Write down, unchanged, the entries from the first line through the line holding "-- ==== Sys2Proof/Laws/Decode.lean". Include no other line.

---------- Given entries ----------

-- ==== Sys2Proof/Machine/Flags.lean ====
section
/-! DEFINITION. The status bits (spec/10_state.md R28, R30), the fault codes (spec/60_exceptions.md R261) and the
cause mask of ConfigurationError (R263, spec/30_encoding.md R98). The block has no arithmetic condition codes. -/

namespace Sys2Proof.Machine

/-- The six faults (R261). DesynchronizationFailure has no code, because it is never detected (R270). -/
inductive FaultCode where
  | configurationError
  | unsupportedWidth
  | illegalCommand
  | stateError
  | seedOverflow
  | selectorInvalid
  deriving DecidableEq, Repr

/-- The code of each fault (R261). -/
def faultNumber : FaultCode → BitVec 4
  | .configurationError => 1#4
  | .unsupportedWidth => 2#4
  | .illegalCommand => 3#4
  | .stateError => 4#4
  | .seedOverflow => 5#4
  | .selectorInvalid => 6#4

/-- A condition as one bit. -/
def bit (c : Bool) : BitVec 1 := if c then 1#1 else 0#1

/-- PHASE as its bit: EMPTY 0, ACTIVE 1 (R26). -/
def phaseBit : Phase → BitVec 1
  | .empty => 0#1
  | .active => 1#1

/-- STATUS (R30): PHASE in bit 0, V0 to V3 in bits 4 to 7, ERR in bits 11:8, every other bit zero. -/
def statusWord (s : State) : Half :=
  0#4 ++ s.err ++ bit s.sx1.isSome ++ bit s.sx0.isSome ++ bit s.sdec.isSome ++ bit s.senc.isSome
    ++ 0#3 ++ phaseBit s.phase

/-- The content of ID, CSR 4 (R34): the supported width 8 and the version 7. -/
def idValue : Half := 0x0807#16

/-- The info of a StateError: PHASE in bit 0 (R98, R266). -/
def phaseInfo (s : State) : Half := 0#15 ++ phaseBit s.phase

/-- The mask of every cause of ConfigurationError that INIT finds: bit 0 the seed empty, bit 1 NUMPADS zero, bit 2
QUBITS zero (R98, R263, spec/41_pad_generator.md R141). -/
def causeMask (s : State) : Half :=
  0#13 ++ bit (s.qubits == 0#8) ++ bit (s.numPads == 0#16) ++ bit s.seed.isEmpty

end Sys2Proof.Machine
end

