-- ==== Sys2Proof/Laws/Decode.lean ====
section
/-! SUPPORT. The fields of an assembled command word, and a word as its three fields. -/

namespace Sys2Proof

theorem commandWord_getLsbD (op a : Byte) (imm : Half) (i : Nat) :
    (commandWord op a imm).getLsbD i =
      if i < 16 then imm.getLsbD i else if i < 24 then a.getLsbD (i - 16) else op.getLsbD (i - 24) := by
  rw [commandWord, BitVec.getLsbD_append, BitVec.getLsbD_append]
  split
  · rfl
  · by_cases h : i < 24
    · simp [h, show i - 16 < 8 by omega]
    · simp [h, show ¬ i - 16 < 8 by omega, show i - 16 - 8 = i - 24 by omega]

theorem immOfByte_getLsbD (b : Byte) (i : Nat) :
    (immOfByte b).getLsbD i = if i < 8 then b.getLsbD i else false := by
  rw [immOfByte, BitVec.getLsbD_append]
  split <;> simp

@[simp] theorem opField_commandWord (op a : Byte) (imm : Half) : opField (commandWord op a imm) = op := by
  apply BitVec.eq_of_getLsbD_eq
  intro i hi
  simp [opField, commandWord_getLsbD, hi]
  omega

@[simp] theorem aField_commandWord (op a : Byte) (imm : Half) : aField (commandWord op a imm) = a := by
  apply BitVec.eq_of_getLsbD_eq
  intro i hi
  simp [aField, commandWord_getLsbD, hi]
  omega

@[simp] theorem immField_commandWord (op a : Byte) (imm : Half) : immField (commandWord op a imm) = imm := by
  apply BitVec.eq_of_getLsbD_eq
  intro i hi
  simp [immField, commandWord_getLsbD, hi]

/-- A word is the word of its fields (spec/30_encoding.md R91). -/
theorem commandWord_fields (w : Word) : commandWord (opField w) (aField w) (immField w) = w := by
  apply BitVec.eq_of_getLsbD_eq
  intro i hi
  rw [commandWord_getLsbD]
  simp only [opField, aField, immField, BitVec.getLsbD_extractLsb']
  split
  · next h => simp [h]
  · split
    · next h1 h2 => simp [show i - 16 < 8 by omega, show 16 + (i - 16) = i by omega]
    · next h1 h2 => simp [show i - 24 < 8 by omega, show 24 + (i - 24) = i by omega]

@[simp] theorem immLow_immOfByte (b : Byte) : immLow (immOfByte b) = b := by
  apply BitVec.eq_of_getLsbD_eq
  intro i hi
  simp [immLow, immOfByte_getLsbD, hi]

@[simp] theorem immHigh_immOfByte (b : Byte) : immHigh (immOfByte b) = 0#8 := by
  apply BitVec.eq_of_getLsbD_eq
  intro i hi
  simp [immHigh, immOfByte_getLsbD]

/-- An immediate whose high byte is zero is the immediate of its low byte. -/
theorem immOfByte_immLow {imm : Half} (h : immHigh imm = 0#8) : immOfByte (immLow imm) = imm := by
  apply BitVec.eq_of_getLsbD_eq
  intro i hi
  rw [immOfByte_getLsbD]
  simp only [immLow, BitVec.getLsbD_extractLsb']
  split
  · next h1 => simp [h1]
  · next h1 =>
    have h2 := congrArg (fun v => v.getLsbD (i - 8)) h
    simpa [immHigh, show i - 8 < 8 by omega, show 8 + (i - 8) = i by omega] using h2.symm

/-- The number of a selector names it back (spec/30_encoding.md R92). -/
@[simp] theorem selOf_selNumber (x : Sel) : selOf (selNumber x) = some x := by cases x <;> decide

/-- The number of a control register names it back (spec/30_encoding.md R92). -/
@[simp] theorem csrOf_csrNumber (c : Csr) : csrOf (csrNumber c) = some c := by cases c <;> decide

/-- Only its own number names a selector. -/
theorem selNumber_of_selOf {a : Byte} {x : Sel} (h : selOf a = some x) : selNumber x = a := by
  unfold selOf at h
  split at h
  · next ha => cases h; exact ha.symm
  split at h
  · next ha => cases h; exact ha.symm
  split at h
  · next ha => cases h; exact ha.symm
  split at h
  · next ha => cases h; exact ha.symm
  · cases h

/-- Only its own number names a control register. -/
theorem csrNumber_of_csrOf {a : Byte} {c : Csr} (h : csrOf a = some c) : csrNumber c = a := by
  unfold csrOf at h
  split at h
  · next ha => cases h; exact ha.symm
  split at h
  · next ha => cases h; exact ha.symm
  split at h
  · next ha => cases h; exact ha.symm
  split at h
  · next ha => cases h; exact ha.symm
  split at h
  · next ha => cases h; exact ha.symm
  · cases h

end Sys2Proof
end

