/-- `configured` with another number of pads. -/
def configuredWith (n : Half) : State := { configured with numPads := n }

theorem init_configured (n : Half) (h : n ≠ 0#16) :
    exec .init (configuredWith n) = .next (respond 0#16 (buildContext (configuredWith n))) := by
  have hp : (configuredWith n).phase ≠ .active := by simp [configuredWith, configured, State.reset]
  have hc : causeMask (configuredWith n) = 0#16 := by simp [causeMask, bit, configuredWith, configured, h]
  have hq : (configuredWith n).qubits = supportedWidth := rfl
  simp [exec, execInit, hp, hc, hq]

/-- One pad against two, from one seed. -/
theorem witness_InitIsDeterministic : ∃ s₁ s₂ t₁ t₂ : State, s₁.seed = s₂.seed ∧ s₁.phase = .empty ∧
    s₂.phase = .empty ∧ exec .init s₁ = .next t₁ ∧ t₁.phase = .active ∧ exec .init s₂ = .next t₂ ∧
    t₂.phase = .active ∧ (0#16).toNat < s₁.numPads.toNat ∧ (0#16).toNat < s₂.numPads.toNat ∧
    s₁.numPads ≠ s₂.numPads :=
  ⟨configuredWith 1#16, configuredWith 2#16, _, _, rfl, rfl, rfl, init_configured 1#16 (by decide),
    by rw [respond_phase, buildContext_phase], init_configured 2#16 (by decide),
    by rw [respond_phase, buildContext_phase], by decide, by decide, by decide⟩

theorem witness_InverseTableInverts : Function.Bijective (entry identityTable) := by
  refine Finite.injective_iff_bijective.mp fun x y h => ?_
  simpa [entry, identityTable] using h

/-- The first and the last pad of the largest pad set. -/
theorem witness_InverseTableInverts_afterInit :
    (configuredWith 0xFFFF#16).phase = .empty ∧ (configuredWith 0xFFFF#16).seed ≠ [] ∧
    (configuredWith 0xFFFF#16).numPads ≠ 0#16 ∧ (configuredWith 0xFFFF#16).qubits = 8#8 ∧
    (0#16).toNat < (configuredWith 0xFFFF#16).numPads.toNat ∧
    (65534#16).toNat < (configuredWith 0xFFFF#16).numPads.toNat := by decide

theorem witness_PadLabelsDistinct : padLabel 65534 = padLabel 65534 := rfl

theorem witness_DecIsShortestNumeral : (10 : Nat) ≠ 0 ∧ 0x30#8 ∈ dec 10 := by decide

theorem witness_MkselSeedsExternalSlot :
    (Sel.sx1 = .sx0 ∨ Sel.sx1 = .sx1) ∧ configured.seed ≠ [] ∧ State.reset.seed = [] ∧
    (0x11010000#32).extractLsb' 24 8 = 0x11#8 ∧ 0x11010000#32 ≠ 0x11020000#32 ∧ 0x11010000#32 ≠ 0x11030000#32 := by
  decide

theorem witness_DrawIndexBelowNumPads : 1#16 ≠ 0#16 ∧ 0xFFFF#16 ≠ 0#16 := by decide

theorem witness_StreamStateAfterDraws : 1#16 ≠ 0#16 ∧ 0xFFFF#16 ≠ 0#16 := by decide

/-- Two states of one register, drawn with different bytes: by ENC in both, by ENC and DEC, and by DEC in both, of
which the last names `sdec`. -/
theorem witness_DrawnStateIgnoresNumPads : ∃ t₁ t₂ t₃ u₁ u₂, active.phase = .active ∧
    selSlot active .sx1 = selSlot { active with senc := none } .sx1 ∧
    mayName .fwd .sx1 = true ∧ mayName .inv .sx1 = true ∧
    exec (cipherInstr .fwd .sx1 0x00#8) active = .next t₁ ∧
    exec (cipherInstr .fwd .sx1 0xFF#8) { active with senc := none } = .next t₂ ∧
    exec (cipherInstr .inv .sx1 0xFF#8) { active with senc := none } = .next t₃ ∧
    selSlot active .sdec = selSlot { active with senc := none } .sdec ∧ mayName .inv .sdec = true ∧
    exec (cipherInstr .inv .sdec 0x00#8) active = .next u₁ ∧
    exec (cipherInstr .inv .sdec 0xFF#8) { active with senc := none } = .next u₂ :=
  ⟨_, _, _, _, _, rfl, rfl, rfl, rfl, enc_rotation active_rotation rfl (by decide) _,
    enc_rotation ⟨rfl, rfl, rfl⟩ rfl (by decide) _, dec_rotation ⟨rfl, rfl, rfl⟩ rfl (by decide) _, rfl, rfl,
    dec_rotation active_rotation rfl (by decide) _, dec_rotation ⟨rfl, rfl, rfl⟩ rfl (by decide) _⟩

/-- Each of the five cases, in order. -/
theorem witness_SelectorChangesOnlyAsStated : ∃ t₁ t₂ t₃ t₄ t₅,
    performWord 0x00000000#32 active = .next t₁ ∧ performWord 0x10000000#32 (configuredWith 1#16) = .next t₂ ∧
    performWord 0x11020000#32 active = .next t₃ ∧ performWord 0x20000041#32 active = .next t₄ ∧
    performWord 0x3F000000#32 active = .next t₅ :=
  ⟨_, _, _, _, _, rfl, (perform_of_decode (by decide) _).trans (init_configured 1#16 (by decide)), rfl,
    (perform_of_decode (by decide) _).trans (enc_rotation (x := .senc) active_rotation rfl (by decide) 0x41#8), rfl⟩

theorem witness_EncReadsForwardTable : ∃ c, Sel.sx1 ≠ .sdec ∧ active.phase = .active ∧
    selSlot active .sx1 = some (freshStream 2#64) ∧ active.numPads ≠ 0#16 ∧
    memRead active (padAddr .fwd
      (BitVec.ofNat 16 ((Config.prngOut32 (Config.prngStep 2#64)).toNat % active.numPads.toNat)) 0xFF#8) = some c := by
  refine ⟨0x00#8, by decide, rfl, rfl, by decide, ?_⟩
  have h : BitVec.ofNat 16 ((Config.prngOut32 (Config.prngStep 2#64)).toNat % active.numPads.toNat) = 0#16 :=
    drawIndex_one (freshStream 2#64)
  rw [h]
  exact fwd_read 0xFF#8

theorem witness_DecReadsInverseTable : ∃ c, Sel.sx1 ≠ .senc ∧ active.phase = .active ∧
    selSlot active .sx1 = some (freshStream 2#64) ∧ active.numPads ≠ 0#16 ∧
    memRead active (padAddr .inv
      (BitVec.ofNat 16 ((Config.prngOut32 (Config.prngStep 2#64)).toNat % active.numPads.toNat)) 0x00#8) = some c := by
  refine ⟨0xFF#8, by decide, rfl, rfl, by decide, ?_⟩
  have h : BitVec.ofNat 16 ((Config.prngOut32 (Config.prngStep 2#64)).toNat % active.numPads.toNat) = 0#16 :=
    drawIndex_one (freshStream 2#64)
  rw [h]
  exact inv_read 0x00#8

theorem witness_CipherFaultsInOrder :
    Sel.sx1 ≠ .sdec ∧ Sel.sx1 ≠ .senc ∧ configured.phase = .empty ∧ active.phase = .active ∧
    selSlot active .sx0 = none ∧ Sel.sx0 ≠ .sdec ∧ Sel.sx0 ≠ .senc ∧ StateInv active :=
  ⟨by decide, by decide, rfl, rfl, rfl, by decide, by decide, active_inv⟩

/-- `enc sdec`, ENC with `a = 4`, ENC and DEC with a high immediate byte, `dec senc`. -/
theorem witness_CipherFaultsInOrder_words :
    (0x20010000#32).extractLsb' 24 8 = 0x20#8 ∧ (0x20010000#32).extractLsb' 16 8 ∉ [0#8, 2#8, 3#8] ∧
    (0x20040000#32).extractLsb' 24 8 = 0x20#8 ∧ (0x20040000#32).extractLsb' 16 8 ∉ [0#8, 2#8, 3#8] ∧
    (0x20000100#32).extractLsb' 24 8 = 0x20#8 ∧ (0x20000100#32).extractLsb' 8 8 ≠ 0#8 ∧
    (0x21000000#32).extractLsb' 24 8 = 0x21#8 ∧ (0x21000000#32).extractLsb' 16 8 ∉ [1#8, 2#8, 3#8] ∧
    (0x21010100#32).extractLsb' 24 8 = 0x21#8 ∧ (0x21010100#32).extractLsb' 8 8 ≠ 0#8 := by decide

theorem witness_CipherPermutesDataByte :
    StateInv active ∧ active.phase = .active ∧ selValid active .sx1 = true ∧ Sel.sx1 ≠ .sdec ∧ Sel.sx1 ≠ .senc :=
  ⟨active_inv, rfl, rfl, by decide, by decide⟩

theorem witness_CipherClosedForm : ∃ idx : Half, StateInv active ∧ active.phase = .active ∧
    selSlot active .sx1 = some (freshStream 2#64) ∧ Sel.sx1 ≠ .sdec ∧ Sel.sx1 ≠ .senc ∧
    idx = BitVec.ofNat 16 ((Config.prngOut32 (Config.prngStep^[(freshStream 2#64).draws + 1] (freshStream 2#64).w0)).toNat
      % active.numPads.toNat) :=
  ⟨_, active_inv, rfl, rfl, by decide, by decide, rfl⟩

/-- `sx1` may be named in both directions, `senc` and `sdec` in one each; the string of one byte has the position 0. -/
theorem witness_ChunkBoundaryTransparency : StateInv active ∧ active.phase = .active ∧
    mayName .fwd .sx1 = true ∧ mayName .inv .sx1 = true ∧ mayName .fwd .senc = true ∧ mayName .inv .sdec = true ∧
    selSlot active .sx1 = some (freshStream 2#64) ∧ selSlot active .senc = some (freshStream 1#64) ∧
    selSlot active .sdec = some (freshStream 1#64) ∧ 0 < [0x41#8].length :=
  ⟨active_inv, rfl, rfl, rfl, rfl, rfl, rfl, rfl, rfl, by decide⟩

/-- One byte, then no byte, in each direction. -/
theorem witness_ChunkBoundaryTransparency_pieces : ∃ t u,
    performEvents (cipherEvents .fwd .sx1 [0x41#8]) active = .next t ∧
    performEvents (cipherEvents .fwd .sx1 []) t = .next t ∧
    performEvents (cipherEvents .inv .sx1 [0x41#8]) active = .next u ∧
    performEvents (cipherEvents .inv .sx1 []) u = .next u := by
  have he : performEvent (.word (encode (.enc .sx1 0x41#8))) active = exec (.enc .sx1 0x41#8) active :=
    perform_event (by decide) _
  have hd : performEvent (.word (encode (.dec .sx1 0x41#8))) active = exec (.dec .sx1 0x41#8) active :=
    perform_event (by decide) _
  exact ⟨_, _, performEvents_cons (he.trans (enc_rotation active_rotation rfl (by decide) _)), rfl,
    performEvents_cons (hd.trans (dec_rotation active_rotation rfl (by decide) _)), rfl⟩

----------

▶ **Problem solution**
-- ==== Sys2Proof/Machine/Flags.lean ====
section
/-! DEFINITION. The status bits (spec/10_state.md R28, R30), the fault codes (spec/60_exceptions.md R261) and the
cause mask of ConfigurationError (R263, spec/30_encoding.md R98). The block has no arithmetic condition codes. -/

namespace Sys2Proof.Machine

/-- The six faults (R261). DesynchronizationFailure has no code, because it is never detected (R270). -/
inductive FaultCode where
  | configurationError
  | unsupportedWidth
  | illegalCommand
  | stateError
  | seedOverflow
  | selectorInvalid
  deriving DecidableEq, Repr

/-- The code of each fault (R261). -/
def faultNumber : FaultCode → BitVec 4
  | .configurationError => 1#4
  | .unsupportedWidth => 2#4
  | .illegalCommand => 3#4
  | .stateError => 4#4
  | .seedOverflow => 5#4
  | .selectorInvalid => 6#4

/-- A condition as one bit. -/
def bit (c : Bool) : BitVec 1 := if c then 1#1 else 0#1

/-- PHASE as its bit: EMPTY 0, ACTIVE 1 (R26). -/
def phaseBit : Phase → BitVec 1
  | .empty => 0#1
  | .active => 1#1

/-- STATUS (R30): PHASE in bit 0, V0 to V3 in bits 4 to 7, ERR in bits 11:8, every other bit zero. -/
def statusWord (s : State) : Half :=
  0#4 ++ s.err ++ bit s.sx1.isSome ++ bit s.sx0.isSome ++ bit s.sdec.isSome ++ bit s.senc.isSome
    ++ 0#3 ++ phaseBit s.phase

/-- The content of ID, CSR 4 (R34): the supported width 8 and the version 7. -/
def idValue : Half := 0x0807#16

/-- The info of a StateError: PHASE in bit 0 (R98, R266). -/
def phaseInfo (s : State) : Half := 0#15 ++ phaseBit s.phase

/-- The mask of every cause of ConfigurationError that INIT finds: bit 0 the seed empty, bit 1 NUMPADS zero, bit 2
QUBITS zero (R98, R263, spec/41_pad_generator.md R141). -/
def causeMask (s : State) : Half :=
  0#13 ++ bit (s.qubits == 0#8) ++ bit (s.numPads == 0#16) ++ bit s.seed.isEmpty

end Sys2Proof.Machine
end

-- ==== Sys2Proof/Laws/Decode.lean ====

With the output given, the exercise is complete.